Similarly, we see various character encodings: 7-bit Asciii, ISO-8559-1 Latin1, 7 bit Ascii with some 8-bit characters derived from EBCDIC (mainframe) code pages.
The dek indexer is designed to be able to cope with all these variations of data format. It incorporates a purpose-built SGML/XML parser that is tolerant of badly formed documents and copes with unusual character sets. Dek is highly configurable – new formats and styles can be accommodated by simply editing a configuration file.
The presence of OCR data (WIPO PCT documents, EPO pre-2000 documents) causes other potential problems (see below). The OCR process is never perfect, due to limitations in both the quality of the original images from which the text is extracted and the imperfect nature of OCR algorithms. This can cause the text contain large numbers of essentially random words. The Dekko system incorporates several filtering and compression techniques to reduce the size of the indexes. Without these filters, the PCT index would contain more than 40 million words.
Similar filters remove DNA and protein sequences from the searchable index. These sequences are no more than random strings of letters, in the case of DNA containing combinations of the letters A,C,G and T.
Having filtered the text, dek compiles an inverted index. This is stored on disk in ASCII format, and even with rigorous word filters the size of an ASCII index can be of the same order as the text from which it was derived. The dekbin component of the dekko system processes and analyses the ASCII index – it compresses the ASCII index by a factor of 3; it counts the frequency of words in documents (and sections of documents, eg abstract, title, claims). The word counts provide the basis for relevance ranking in the dekko server.
It is also in dekbin that a technique called minimal perfect hashing is used. For each word in the index, a single number is computed. Every word in the index gets a unique number; the numbers range from 1 to the total number of words in the index.
The eponymous dekko server is the program that searches a dekbin compiled dek index.

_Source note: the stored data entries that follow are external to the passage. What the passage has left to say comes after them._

-- ==== Sys2Proof/Machine/Clock.lean ====
section
/-! DEFINITION. The week clock's own events (02, section 2.1). -/

namespace Sys2Proof.Machine
open Sys2Proof

/-- An accepted SET_TIME (R27): the clock is set, the degraded flag may clear, and the walker takes the
clock set (R50). The second carried begins anew (log entry 45). -/
def State.setClock (s : State) (minute second : Nat) : State :=
  let old := s.clock.minute
  let wasSet := s.clock.isSet
  let clears := s.clock.crystal && s.clock.degraded
  let s1 := s.updClock fun c =>
    { c with minute := minute, second := second, isSet := true, subMs := 0,
             degraded := if clears then false else c.degraded }
  let s2 := if clears then s1.withdrawFault clockSource else s1
  s2.clockSet old wasSet

/-- The second advances; from 59 it passes to 0 with a minute event (R25). -/
def State.tickSecond (s : State) : State :=
  if s.clock.second < 59 then s.updClock fun c => { c with second := c.second + 1, subMs := 0 }
  else s.minuteEvent

/-- The monitor finds the crystal stopped (R26). -/
def State.stopCrystal (s : State) : State :=
  if s.clock.crystal then
    let s1 := s.updClock fun c => { c with crystal := false, degraded := true }
    if s.clock.degraded then
      s1.updFault clockSource fun r => { r with occurrences := satAdd 255 r.occurrences 1 }
    else (s1.reportPlain clockSource .clockDegraded .active).notifyFault .clockDegraded clockSource
  else s

/-- The monitor sees the crystal oscillating again (R26). -/
def State.resumeCrystal (s : State) : State := s.updClock fun c => { c with crystal := true }

end Sys2Proof.Machine
end

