-- ==== Sys2Proof/Machine/PlantEvents.lean ====
section
/-! DEFINITION. The events of the air, sensor, damper, valve, lighting, blind, rail and fault blocks (05 to
09). An event of a timer says that the timer has reached its mark; where the timer does not run, the event
finds nothing to act on (log entry 2). -/

namespace Sys2Proof.Machine
open Sys2Proof

/-- AIR_UPDATE (R88, R89). -/
def execAirUpdate (s : State) : Host.Outcome State Fault Refusal := finish s.airUpdate

/-- SENSOR_SAMPLE (R164 to R169). -/
def execSensorSample (levels : Vector Half 8) (s : State) : Host.Outcome State Fault Refusal :=
  finish (s.sensorSample levels)

/-- HOLD_TIMER_EXPIRY (R166). -/
def execHoldTimerExpiry (channel : Fin 8) (s : State) : Host.Outcome State Fault Refusal :=
  finish (s.holdExpiry channel)

/-- DAMPER_STALL (R113). -/
def execDamperStall (cell : Cell) (s : State) : Host.Outcome State Fault Refusal :=
  finish (s.reportStall cell)

/-- 400 s of CLOSING or OPENING pass without stable feedback (R118). -/
def State.calPhaseExpiry (s : State) (c : Cell) : State :=
  match (s.drives.get c).cal with
  | none => s
  | some k =>
    if k.phase = .waitRail then s else (s.endDamperCal c (.failed .notStable)).refreshNeeds

/-- CALIBRATION_PHASE_TIMEOUT (R118). -/
def execCalibrationPhaseTimeout (cell : Cell) (s : State) : Host.Outcome State Fault Refusal :=
  finish (s.calPhaseExpiry cell)

/-- TEMPERATURE_UPDATE (R121 to R123). -/
def execTemperatureUpdate (cell : Cell) (s : State) : Host.Outcome State Fault Refusal :=
  finish (s.temperatureStep cell).refreshNeeds

/-- LIGHTING_STEP (R127). -/
def execLightingStep (s : State) : Host.Outcome State Fault Refusal := finish s.lightingStep

/-- PWM_PERIOD_START (R133). -/
def execPwmPeriodStart (s : State) : Host.Outcome State Fault Refusal := finish s.loadDuties

/-- DAYLIGHT_UPDATE (R134). -/
def execDaylightUpdate (s : State) : Host.Outcome State Fault Refusal := finish s.daylightUpdate

/-- FREEZE_TIMER_EXPIRY (R137). -/
def execFreezeTimerExpiry (cell : Cell) (s : State) : Host.Outcome State Fault Refusal :=
  finish (s.unfreeze cell)

/-- The evaluation timer starts again; the part of its second that the event ends counts in the times
since the groups' last automatic moves (log entry 34). -/
def Blinds.startSecond (b : Blinds) : Blinds :=
  let rest := 1000 - b.evalTimer
  let credit := fun r : Group => { r with sinceMove := r.sinceMove.map (· + rest) }
  { b with
    evalTimer := 0
    groups := #v[credit b.groups[0], credit b.groups[1], credit b.groups[2], credit b.groups[3]] }

/-- BLIND_EVALUATION (R146 to R150). -/
def execBlindEvaluation (s : State) : Host.Outcome State Fault Refusal :=
  finish (s.updBlinds Blinds.startSecond).evaluateBlinds

/-- CURRENT_SAMPLE (R152 to R154). -/
def execCurrentSample (group : Fin 4) (current : Half) (s : State) : Host.Outcome State Fault Refusal :=
  finish ((s.updGroup group fun r => { r with sensePin := current.toNat }).currentSample group current.toNat)

/-- BLIND_LIMIT_UNSEEN (R152). -/
def execBlindLimitUnseen (group : Fin 4) (s : State) : Host.Outcome State Fault Refusal :=
  finish (s.endOverrun group)

/-- REVERSING_END (R150, R158). -/
def execReversingEnd (group : Fin 4) (s : State) : Host.Outcome State Fault Refusal :=
  finish (s.endReversing group)

/-- CALIBRATION_LEG_TIMEOUT (R158). -/
def execCalibrationLegTimeout (group : Fin 4) (s : State) : Host.Outcome State Fault Refusal :=
  finish (s.failLeg group)

/-- The hold timer of the sun flag, if it runs, reaches 60 minutes (R145). -/
def Blinds.endSunHold (b : Blinds) : Blinds :=
  if b.sunHold.isSome then { b with sun := false, sunHold := none } else b

/-- SUN_HOLD_EXPIRY (R145). -/
def execSunHoldExpiry (s : State) : Host.Outcome State Fault Refusal :=
  finish (s.updBlinds Blinds.endSunHold)

/-- RAIL_SETTLE_END (R160). -/
def execRailSettleEnd (s : State) : Host.Outcome State Fault Refusal :=
  finish (if s.rail.state = .rising ∧ s.rail.settle.isSome then s.settleRail else s)

/-- RAIL_LINGER_EXPIRY (R160). -/
def execRailLingerExpiry (s : State) : Host.Outcome State Fault Refusal :=
  finish (if s.rail.state = .on ∧ s.rail.linger.isSome then s.dropRail else s)

/-- A change of level at the rail-fault input (R161). -/
def Rail.pinEdge (r : Rail) (high : Bool) : Rail :=
  if r.faultPin = high then r
  else { r with faultPin := high, lowTimer := if high then none else some 0 }

/-- RAIL_FAULT_PIN_EDGE (R161). -/
def execRailFaultPinEdge (high : Bool) (s : State) : Host.Outcome State Fault Refusal :=
  finish (s.updRail fun r => r.pinEdge high)

/-- A low level has held 20 ms: a fault level, judged while the rail is RISING or ON (R161). -/
def State.railDown (s : State) : State :=
  match s.rail.lowTimer with
  | none => s
  | some t =>
    let s1 := s.updRail fun r => { r with lowTimer := some (max t Config.filterMs) }
    if s1.rail.state.switchedOn then s1.railFault else s1

/-- RAIL_DOWN (R161). -/
def execRailDown (s : State) : Host.Outcome State Fault Refusal := finish s.railDown

/-- RETRY_EXPIRY (R173). -/
def execRetryExpiry (source : Fin 21) (s : State) : Host.Outcome State Fault Refusal :=
  finish (s.retryExpiry source)

/-- NORMAL_TIMER_EXPIRY (R173). -/
def execNormalTimerExpiry (source : Fin 21) (s : State) : Host.Outcome State Fault Refusal :=
  finish (s.normalExpiry source)

end Sys2Proof.Machine
end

The dekko user sends the server a query comprising a number of words; for each word the minimal perfect hash number can be computed rapidly (just a few machine instructions) and the details of the word – which documents it occurs in, where it occurs in each document, how often it occurs in the whole collection – can be retrieved from a known place in the index.
The minimal perfect hashing technique results in extremely fast word retrieval; this, combined with ability to store the bulk of the compressed index in memory makes dekko into a very fast Information Retrieval (IR) system.
It should be kept in mind that the essence of providing a good search capability for patent data is not necessarily the search algorithm itself – it is the ability of the engine to work together with all the data formats and structures that are present in collections of patent documents. That knowledge has been designed and configured into Dekko.29
28Dekko has been purpose-designed at CAMBIA, specifically with the task of indexing these patent data.
29The Dekko system has been successfully used in the CAMBIA BiOS Patent Lens for several years. It is currently used to index WIPO (PCT), EPO, and US patent data. For a time, Australian patent data was also being added, and although this service has lapsed for want of funding, Dekko can do it, has done it, and is in fact ideally suited to doing it.